Read Taste: Surprising Stories and Science About Why Food Tastes Good Online
Authors: Barb Stuckey
Roger and I visited PhD Joy Hirsch at the fMRI center at Columbia University, where she is a professor and director of the Program for Imaging and Cognitive Sciences. I wanted to understand the science behind how fMRIs worked and, while there, have our brains scanned while we experienced food. She agreed to do scans of us looking at pictures of food. This would be interesting. Roger and I make such different choices when it comes to eating that I thought there would surely be a neurological explanation.
We each chose photographs of food that we loved as well as those we hated. My loves: tomatoes, crusty bread (I knew an image of Tartine Bakery’s sourdough would light me up like a Christmas tree), Maryland steamed crabs, sweet potato fries, and Champagne. Roger’s were steak, steak, and steak, as well as baby back ribs, ice cream, deviled eggs, burgers, mashed potatoes, and strawberries.

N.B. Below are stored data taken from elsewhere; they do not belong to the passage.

-- ==== Sys2Proof/Machine/Odometry.lean ====
section
/-! DEFINITION. The operations of the Odometry Unit (chapter 1): increments, the position record, uncertainty and
localisation, marker capture and matching, the agreement span, the engagement check and the pass's speed estimate. -/

namespace Sys2Proof.Machine

/-! ## Directions and signed lengths -/

/-- The direction opposite. -/
def Dir.opposite : Dir → Dir
  | .up => .down
  | .down => .up

/-- +n uphill, −n downhill. -/
def Dir.signed (d : Dir) (n : Nat) : Int :=
  match d with
  | .up => (n : Int)
  | .down => -(n : Int)

/-- The direction of an increment: its raw direction multiplied by the orientation sign; none for an edge at which both
phases have changed (R1). -/
def edgeDir (e : Edge) (negative : Bool) : Option Dir :=
  match e with
  | .bothPhases => none
  | .forward => some (if negative then .down else .up)
  | .backward => some (if negative then .up else .down)

/-! ## Rings (R3) -/

/-- A ring with one more entry; at 64 entries the oldest goes (R3). -/
def ringPush (ring : List RingEntry) (e : RingEntry) : List RingEntry :=
  (if ring.length < Config.ringSize then ring else ring.tail) ++ [e]

/-- A ring with every entry marked stale whose age at `t` is 2,000,000 µs or more (R3). -/
def ringMark (t : Time) (ring : List RingEntry) : List RingEntry :=
  ring.map fun e => if Config.staleAge ≤ Time.since t e.time then { e with stale := true } else e

/-- Both rings marked at `t` (R3). -/
def Odometry.markStale (t : Time) (o : Odometry) : Odometry :=
  { o with pinRing := ringMark t o.pinRing, whlRing := ringMark t o.whlRing }

/-- The newest entry that is not stale (R4). -/
def newestFresh (ring : List RingEntry) : Option RingEntry := (ring.filter fun e => !e.stale).getLast?

/-! ## Alerts of the unit -/

/-- ENGAGEMENT_UNPROVEN's state: UNPROVEN, or ARMED with an UNPROVEN index kept (R20, R23). -/
def Engagement.isUnproven : Engagement → Bool
  | .idle => false
  | .armed _ _ _ kept => kept.isSome
  | .unproven _ => true

/-- POSITION_DEGRADED's state: DEGRADED, or the loss flag set (R11). -/
def Odometry.isDegraded (o : Odometry) : Bool := o.localisation == .degraded || o.lossFlag

/-- The unit sets its three conditions to what its state gives (R11, R18, R20, R23). -/
def State.publishOdometry (s : State) : State :=
  let o := s.odo
  ((s.setCondition .positionDegraded o.isDegraded).setCondition .odometryDisagree o.disagree).setCondition
    .engagementUnproven o.engagement.isUnproven

/-! ## Localisation (R11) -/

/-- The tests of R11: a LOCALISED record whose u is at least u_max, or whose missed count is 2 or more, degrades. -/
def Odometry.degrade (uMax : Nat) (o : Odometry) : Odometry :=
  if o.localisation = .localised ∧ (uMax ≤ o.uncertainty ∨ 2 ≤ o.missed) then { o with localisation := .degraded } else o

/-- The missed-marker test of R11 alone: a LOCALISED record whose missed count is 2 or more degrades. -/
def Odometry.degradeMissed (o : Odometry) : Odometry :=
  if o.localisation = .localised ∧ 2 ≤ o.missed then { o with localisation := .degraded } else o

/-- The tests of R11 after an event that changed u. -/
def State.degrade (s : State) : State :=
  State.publishOdometry { s with odo := s.odo.degrade s.cfg.uMax }
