-- ==== Sys2Proof/Machine/LinkMeanings.lean ====
section
/-! DEFINITION. The meanings of the Control Link's events (chapter 10). -/

namespace Sys2Proof.Machine

/-- CONTROL_BYTE_RECEIVED: a byte of the control link (R183, R184, R185). -/
def execControlByteReceived (t : Time) (byte : Byte) (framingError : Bool) (s : State) : Host.Outcome State Fault Refusal :=
  .next (s.run t (State.receiveByte byte framingError))

/-- BYTE_TIMEOUT: the 10 ms after a byte of a frame have passed (R184; assumptions 5 and 27). -/
def execByteTimeout (t : Time) (s : State) : Host.Outcome State Fault Refusal :=
  .next (s.run t State.byteTimeout)

/-- TRANSMISSION_END: the frame in transmission ends and the transmitter is handed on (R179, R186). -/
def execTransmissionEnd (t : Time) (s : State) : Host.Outcome State Fault Refusal :=
  .next (s.run t State.transmissionEnd)

end Sys2Proof.Machine
end

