-- ==== Sys2Proof/Machine/OdometryMeanings.lean ====
section
/-! DEFINITION. The meanings of POWER_ON and of the Odometry Unit's events (chapter 1). -/

namespace Sys2Proof.Machine

/-- POWER_ON: every block at its power-on values, RADIO_LOST latched at once (R127, R180, R182). -/
def execPowerOn (strap1 strap2 : Bool) (s : State) : Host.Outcome State Fault Refusal :=
  .next (s.powerOn strap1 strap2).finish

/-- INCREMENT: one edge of a quadrature input (R1, R2, R3, R6, R8, R10, R11, R14, R18, R19, R20). -/
def execIncrement (t : Time) (input : Counter) (edge : Edge) (s : State) : Host.Outcome State Fault Refusal :=
  .next (s.run t (State.increment input edge))

/-- AGREEMENT_SPAN_COMPLETE: the comparison of a complete agreement span (R18); nothing when none is complete (assumption 5). -/
def execAgreementSpanComplete (t : Time) (s : State) : Host.Outcome State Fault Refusal :=
  .next (s.run t fun s => if s.spanComplete then s.compareSpan else s)

/-- RING_ENTRY_STALE: the entries of both rings that have reached the age 2,000,000 µs are marked (R3; assumption 5). -/
def execRingEntryStale (t : Time) (s : State) : Host.Outcome State Fault Refusal :=
  .next (s.run t fun s => { s with odo := s.odo.markStale s.clock.now })

/-- STANDSTILL_DECLARED: standstill by step 3 of R4, when it holds (R4, R5, R6; assumption 5). -/
def execStandstillDeclared (t : Time) (s : State) : Host.Outcome State Fault Refusal :=
  .next (s.run t State.declareStandstill)

/-- MARKER_DETECTOR_EDGE: a capture, a rejection or nothing (R13, R16). -/
def execMarkerDetectorEdge (t : Time) (s : State) : Host.Outcome State Fault Refusal :=
  .next (s.run t State.markerEdge)

/-- MATCH_COMPLETION: the pending capture resolved (R15, R16, R17). -/
def execMatchCompletion (t : Time) (s : State) : Host.Outcome State Fault Refusal :=
  .next (s.run t State.completeMatch)

end Sys2Proof.Machine
end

Roger went first, and then it was my turn. I was instructed to lie flat on a platform while the technicians positioned my head in place so they could get a
good image. Then someone hit a button and I was conveyed into the fuselage like a duffel bag on a belt.

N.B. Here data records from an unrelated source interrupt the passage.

-- ==== Sys2Proof/Certificates/Slice0/Obligations.lean ====
section
/-! DEFINITION. The statements about the model that are put to the provers: the link and its requests, the blocks one by
one, then the invariants. OBLIGATIONS.json lists them. A command's next state is given as an equation wherever the rules
fix all of it; the equation is then also its frame. -/

section

open Sys2Proof Sys2Proof.Machine

/-! ## The step, power-on, and the link around commands -/

/-- Each step runs the command at the front of the queue, with the rest of the queue; on an empty queue a step changes
nothing (the queue and the idling are the model's; log 2). -/
def Obligations.StepRunsFrontCommand : Prop :=
  (∀ (c : Instr) (rest : List Instr) (s : State),
    step { s with pending := c :: rest } = exec c { s with pending := rest }) ∧
  ∀ s : State, s.pending = [] → step s = .next s

/-- POWER_ON leaves every block at its value after reset and the line rate of the straps, whatever the state before; the
queue of commands is the model's and is kept (logs 3 and 36). -/
def Obligations.PowerOnLeavesResetValues : Prop :=
  ∀ (strap1 strap2 : Bool) (s : State),
    exec (.powerOn strap1 strap2) s =
      .next
        { State.reset with
          link := { State.reset.link with rate := LineRate.ofStraps strap1 strap2 }
          pending := s.pending }

/-- A request command whose frame is offered while a reply waits behind a transmission joins the receive buffer, of at
most 4 frames; a fifth is discarded with LINK_FRAME_BAD. Nothing else changes. At a ready link the request is judged,
taken and answered at once. -/
def Obligations.RequestsAreBufferedOrAnswered : Prop :=
  ∀ (c : Instr) (t : Time) (f : Frame) (s : State), requestFrame c = some (t, f) →
    (s.linkHeld → s.link.buffer.length < 4 →
      exec c s = .next { s.advance t with link := { s.link with buffer := s.link.buffer ++ [f] } }) ∧
    (s.linkHeld → 4 ≤ s.link.buffer.length → exec c s = .next ((s.advance t).raise .linkFrameBad)) ∧
    (s.linkReady → exec c s = .next (State.replied f.kind f.tag ((s.advance t).judge f).1 ((s.advance t).judge f).2))

/-- The first two tests of a request: a KIND that names no request is answered UNKNOWN_KIND, a payload of the wrong length
BAD_FIELD with number 0, and neither changes anything. -/
def Obligations.UnjudgedRequestsChangeNothing : Prop :=
  (∀ (t : Time) (tag kind : Byte) (payload : List Byte) (s : State), requestOf kind = none → s.linkReady →
    exec (.unknownKind t tag kind payload) s = .next ((s.advance t).replied kind tag .unknownKind)) ∧
  (∀ (f : Frame) (r : Request) (s : State), requestOf f.kind = some r →
    (∃ n, r.length = some n ∧ f.payload.length ≠ n) → s.judge f = (.badField 0, s)) ∧
  (∀ kind : Byte, requestOf kind = none ↔ kind.toNat ∉ catalogueKinds)
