theorem Brake.channel_setChannel_other (b : Brake) (c d : Channel) (x : BrakeChannel) (h : d ≠ c) :
    (b.setChannel c x).channel d = b.channel d := by cases c <;> cases d <;> first | rfl | exact absurd rfl h

@[simp] theorem Brake.setChannel_slotNumber (b : Brake) (c : Channel) (x : BrakeChannel) :
    (b.setChannel c x).slotNumber = b.slotNumber := by cases c <;> rfl

@[simp] theorem Brake.setChannel_started (b : Brake) (c : Channel) (x : BrakeChannel) :
    (b.setChannel c x).started = b.started := by cases c <;> rfl

@[simp] theorem Entrances.setRelease_leaves (e : Entrances) (d : Side) (r : Release) :
    (e.setRelease d r).leaves = e.leaves := by cases d <;> rfl

@[simp] theorem Entrances.setTakeover_closedTol (e : Entrances) (d : Side) (r : Takeover) :
    (e.setTakeover d r).closedTol = e.closedTol := by cases d <;> rfl

@[simp] theorem Entrances.setTakeover_leaves (e : Entrances) (d : Side) (r : Takeover) :
    (e.setTakeover d r).leaves = e.leaves := by cases d <;> rfl

@[simp] theorem Entrances.takeover_setTakeover_self (e : Entrances) (d : Side) (r : Takeover) :
    (e.setTakeover d r).takeover d = r := by cases d <;> rfl

@[simp] theorem Entrances.release_setRelease_self (e : Entrances) (d : Side) (r : Release) :
    (e.setRelease d r).release d = r := by cases d <;> rfl

end Sys2Proof.Machine

namespace Sys2Proof

@[simp] theorem Eight.get_set_self {α : Type} (x : Eight α) (i : Fin 8) (a : α) : (x.set i a).get i = a := by
  fin_cases i <;> rfl

theorem Eight.get_set_other {α : Type} (x : Eight α) (i j : Fin 8) (a : α) (h : j ≠ i) :
    (x.set i a).get j = x.get j := by
  fin_cases i <;> fin_cases j <;> first | rfl | exact absurd rfl h

/-- What holds of every one of the eight holds of the list, and the other way round. -/
theorem Eight.mem_toList {α : Type} (x : Eight α) (a : α) : a ∈ x.toList ↔ ∃ i, x.get i = a := by
  constructor
  · intro h
    simp only [Eight.toList, List.mem_cons, List.not_mem_nil, or_false] at h
    rcases h with h | h | h | h | h | h | h | h
    exacts [⟨0, h.symm⟩, ⟨1, h.symm⟩, ⟨2, h.symm⟩, ⟨3, h.symm⟩, ⟨4, h.symm⟩, ⟨5, h.symm⟩, ⟨6, h.symm⟩, ⟨7, h.symm⟩]
  · rintro ⟨i, rfl⟩
    fin_cases i <;> simp [Eight.toList, Eight.get]

end Sys2Proof
end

Meanwhile, Roger sat inside a glass-walled booth talking to the technician who operated the fMRI machine.
“What are you doing?” he asked as the man adjusted some settings on his computer screen.
“Resizing the image field to fit her brain,” he said to Roger. I imagine Roger’s eyes widening at this.

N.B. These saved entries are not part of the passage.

-- ==== Sys2Proof/Laws/Frames.lean ====
section
/-! SUPPORT. Which blocks each operation touches. A view gathers the blocks that a family of operations leaves alone; each
operation has one law that it keeps the view of its family, so that a claim about what a command leaves alone cites it
and unfolds nothing. -/

namespace Sys2Proof.Machine

/-- A fold of operations that keep a view of the state keeps it. -/
theorem foldl_keeps {α β : Type} (v : State → β) (g : State → α → State) (h : ∀ s a, v (g s a) = v s) :
    ∀ (l : List α) (s : State), v (l.foldl g s) = v s
  | [], _ => rfl
  | a :: l, s => by rw [List.foldl_cons, foldl_keeps v g h l, h]

/-! ### Views -/

/-- What the odometry and the supervision pass leave alone: all but odo, sup and notice. -/
abbrev State.outsideOdo (s : State) :=
  (s.clock, s.line, s.radio, s.route, s.brake, s.ent, s.link, s.cfg, s.configured, s.pending)

/-- What the radio and the route records leave alone: all but radio, route and notice. -/
abbrev State.outsideRadio (s : State) :=
  (s.clock, s.odo, s.line, s.sup, s.brake, s.ent, s.link, s.cfg, s.configured, s.pending)

/-- What the brake outputs leave alone: all but brake, sup and notice. -/
abbrev State.outsideBrake (s : State) :=
  (s.clock, s.odo, s.line, s.radio, s.route, s.ent, s.link, s.cfg, s.configured, s.pending)

/-- What the entrances leave alone: all but ent and notice. -/
abbrev State.outsideEnt (s : State) :=
  (s.clock, s.odo, s.line, s.radio, s.route, s.sup, s.brake, s.link, s.cfg, s.configured, s.pending)

/-- What a request leaves alone: the clock, the brake outputs, the link and the queue. -/
abbrev State.outsideRequest (s : State) := (s.clock, s.brake, s.link, s.pending)

/-! ### Odometry -/

theorem State.publishOdometry_keeps (s : State) : s.publishOdometry.outsideOdo = s.outsideOdo := rfl

theorem State.odo_keeps (o : Odometry) (s : State) : State.outsideOdo { s with odo := o } = s.outsideOdo := rfl

theorem State.compareSpan_keeps (s : State) : s.compareSpan.outsideOdo = s.outsideOdo := by
  simp only [State.compareSpan]; split <;> rfl

theorem State.missedTest_keeps (d : Dir) (m : Option Marker) (s : State) :
    (s.missedTest d m).outsideOdo = s.outsideOdo := by
  simp only [State.missedTest]; (repeat' split) <;> rfl

theorem State.waitingTests_keeps (k : Capture) (s : State) : (s.waitingTests k).outsideOdo = s.outsideOdo := by
  simp only [State.waitingTests]
  generalize (k.waiting.filter _) = l
  induction l generalizing s with
  | nil => rfl
  | cons w l ih => rw [List.foldl_cons, ih, State.missedTest_keeps]

theorem State.decideEngagement_keeps (v : SegView) (pin whl : Int) (s : State) :
    (s.decideEngagement v pin whl).outsideOdo = s.outsideOdo := by
  simp only [State.decideEngagement]; (repeat' split) <;> rfl

theorem State.crossUp_keeps (w v : SegView) (s : State) : (s.crossUp w v).outsideOdo = s.outsideOdo := by
  simp only [State.crossUp]; (repeat' split) <;> first | rfl | exact State.decideEngagement_keeps ..

theorem State.crossDown_keeps (w : SegView) (s : State) : (s.crossDown w).outsideOdo = s.outsideOdo := by
  simp only [State.crossDown]; (repeat' split) <;> rfl

theorem State.crossAllUp_keeps : ∀ (l : List SegView) (s : State), (State.crossAllUp l s).outsideOdo = s.outsideOdo
  | [], _ => rfl
  | [_], _ => rfl
  | w :: v :: l, s => by rw [State.crossAllUp, State.crossAllUp_keeps (v :: l), State.publishOdometry_keeps,
      State.crossUp_keeps]

theorem State.crossAllDown_keeps : ∀ (l : List SegView) (s : State), (State.crossAllDown l s).outsideOdo = s.outsideOdo
  | [], _ => rfl
  | [_], _ => rfl
  | w :: v :: l, s => by rw [State.crossAllDown, State.crossAllDown_keeps (v :: l), State.publishOdometry_keeps,
      State.crossDown_keeps]

theorem State.dropSpan_keeps (s : State) : s.dropSpan.outsideOdo = s.outsideOdo := rfl

theorem State.afterMove_keeps (d : Dir) (b : Option SegView) (s : State) :
    (s.afterMove d b).outsideOdo = s.outsideOdo := by
  simp only [State.afterMove]
  split
  · split
    · rfl
    · cases d <;> split <;>
        first | exact State.crossAllUp_keeps .. | exact State.crossAllDown_keeps ..
  · rfl
  · rfl

theorem State.moveReference_keeps (d : Dir) (len : Nat) (s : State) :
    (s.moveReference d len).outsideOdo = s.outsideOdo := by
  simp only [State.moveReference]; split <;> rfl

theorem State.growReference_keeps (len rate : Nat) (s : State) :
    (s.growReference len rate).outsideOdo = s.outsideOdo := by
  simp only [State.growReference]; split <;> rfl

theorem State.moveBy_keeps (c : Counter) (d : Dir) (b : Option SegView) (s : State) :
    (s.moveBy c d b).outsideOdo = s.outsideOdo := by
  simp only [State.moveBy]
  (repeat' split) <;>
    simp only [State.missedTest_keeps, State.odo_keeps, State.publishOdometry_keeps, State.afterMove_keeps, State.compareSpan_keeps,
      State.growReference_keeps, State.moveReference_keeps]

theorem State.increment_keeps (c : Counter) (e : Edge) (s : State) : (s.increment c e).outsideOdo = s.outsideOdo := by
  simp only [State.increment, State.countIncrement]
  (repeat' split) <;> simp only [State.moveBy_keeps]

theorem State.markerEdge_keeps (s : State) : s.markerEdge.outsideOdo = s.outsideOdo := by
  simp only [State.markerEdge]; split <;> rfl

theorem State.afterPlacement_keeps (s : State) : s.afterPlacement.outsideOdo = s.outsideOdo := by
  simp only [State.afterPlacement]; (repeat' split) <;> rfl

theorem State.acceptEdge_keeps (e : Nat) (k : Capture) (m : Marker) (s : State) :
    (s.acceptEdge e k m).outsideOdo = s.outsideOdo :=
  (State.waitingTests_keeps ..).trans ((State.afterPlacement_keeps _).trans rfl)

theorem State.rejectCapture_keeps (k : Capture) (s : State) : (s.rejectCapture k).outsideOdo = s.outsideOdo := by
  rw [State.rejectCapture, State.waitingTests_keeps]; rfl

theorem State.completeMatch_keeps (s : State) : s.completeMatch.outsideOdo = s.outsideOdo := by
  simp only [State.completeMatch]
  (repeat' split) <;> simp only [State.acceptEdge_keeps, State.rejectCapture_keeps]

theorem State.declareStandstill_keeps (s : State) : s.declareStandstill.outsideOdo = s.outsideOdo := by
  simp only [State.declareStandstill]; split <;> rfl

theorem State.placeCar_keeps (p u : Nat) (s : State) : (s.placeCar p u).outsideOdo = s.outsideOdo := by
  simp only [State.placeCar]
  rw [State.publishOdometry_keeps, State.afterPlacement_keeps]

/-! ### Supervision -/

theorem State.handleFaults_keeps (l : List (FaultKind × Option Nat)) (s : State) :
    (s.handleFaults l).outsideOdo = s.outsideOdo := by
  simp only [State.handleFaults]; (repeat' split) <;> rfl

theorem State.setLevel_keeps (n : Level) (v p : Nat) (s : State) : (s.setLevel n v p).outsideOdo = s.outsideOdo := by
  simp only [State.setLevel]; split <;> rfl

theorem State.enterTrip_keeps (r : PassResults) (f : Cause) (l : List Cause) (s : State) :
    (s.enterTrip r f l).outsideOdo = s.outsideOdo :=
  (State.setLevel_keeps ..).trans rfl

theorem State.continueRunning_keeps (r : PassResults) (e : Effort) (s : State) :
    (s.continueRunning r e).outsideOdo = s.outsideOdo :=
  (State.setLevel_keeps ..).trans rfl

theorem State.judgeRunning_keeps (r : PassResults) (o : Bool) (s : State) :
    (s.judgeRunning r o).outsideOdo = s.outsideOdo := by
  simp only [State.judgeRunning]
  (repeat' split) <;> simp only [State.enterTrip_keeps, State.continueRunning_keeps]

theorem State.joinCause_keeps (s : State) (c : Cause) : (s.joinCause c).outsideOdo = s.outsideOdo := by
  simp only [State.joinCause]; (repeat' split) <;> rfl

theorem State.judgeTripped_keeps (o : Bool) (s : State) : (s.judgeTripped o).outsideOdo = s.outsideOdo :=
  (foldl_keeps State.outsideOdo State.joinCause State.joinCause_keeps _ _).trans rfl

theorem State.judgePass_keeps (r : PassResults) (s : State) : (s.judgePass r).outsideOdo = s.outsideOdo := by
  simp only [State.judgePass]
  split <;> first | exact State.judgeRunning_keeps .. | exact State.judgeTripped_keeps .. | rfl

theorem State.supervisionPass_keeps (s : State) : s.supervisionPass.outsideOdo = s.outsideOdo :=
  (State.judgePass_keeps _ _).trans ((State.handleFaults_keeps _ _).trans rfl)

theorem State.changeMode_keeps (m : Mode) (s : State) : (s.changeMode m).outsideOdo = s.outsideOdo :=
  (State.setLevel_keeps ..).trans rfl

/-! ### Radio and route records -/

theorem State.loseRadio_keeps (s : State) : s.loseRadio.outsideRadio = s.outsideRadio := by
  simp only [State.loseRadio]; (repeat' split) <;> simp only [State.outsideRadio, State.publishRadio_clock,
    State.publishRadio_odo, State.publishRadio_line, State.publishRadio_sup, State.publishRadio_brake,
    State.publishRadio_ent, State.publishRadio_link, State.publishRadio_cfg, State.publishRadio_configured,
    State.publishRadio_pending]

“Really?” he said, “Whose brain is bigger?”
“Hers.”
Roger later told me that my brain was bigger, also having to confess that, yes, he’d asked. Bless his heart.
Of course there is no correlation between human brain size and intellect, I graciously reminded him.
Above me inside the fMRI was a mirror cleverly positioned so that I could see a computer screen while on my back. A technician told me to focus on the screen, and then a slide show of my favorite foods flashed before my eyes, one at a time, slowly enough that they would register in my brain. Then we stopped, the technicians changed the slide show, and I saw my most-hated foods (eggs, pine nuts, liver, and so on).
According to Hirsch, we both showed robust activity in the fusiform gyrus, an area that is activated when bird-watchers look at birds, or car lovers look at cars. She told us that the data indicated we both had a strong interest, and perhaps even an expertise, in food. The rest of the slides showed one huge difference between the two of us. Roger showed much more robust activation when looking at pictures of his favorite foods.
“He’s got an emotional attachment to these foods that he likes,” said Hirsch. “This suggests to me that what drives his love of food is really a
love
of food. He’s driven by his likes, not his dislikes.”
I, on the other hand, showed the brain of a restrained eater. I eat what I like and allow myself an occasional indulgence, but I definitely watch how much and what I eat. I restrain my diet. My brain, compared with Roger’s, showed much less activity when I looked at the food I loved, and more activity when I looked at the food I dislike (versus his brain when he looked at food he dislikes).
“You seem to be more controlled, more emotionally involved with foods you
don’t
like,” Hirsch said.
This crushed me. Does Roger live in a happier world than I do simply by
not putting any restraints on his diet? Does having a guilt-ridden psyche rob me of some of the joy that Roger experiences daily? And then I wonder whether his HyperTaster tongue has anything to do with this. How much more sensory input does he get than me and, more important, does this translate into more pleasure? Does he get more out of the food he loves than I do?
Hirsch was careful not to read too much into the data.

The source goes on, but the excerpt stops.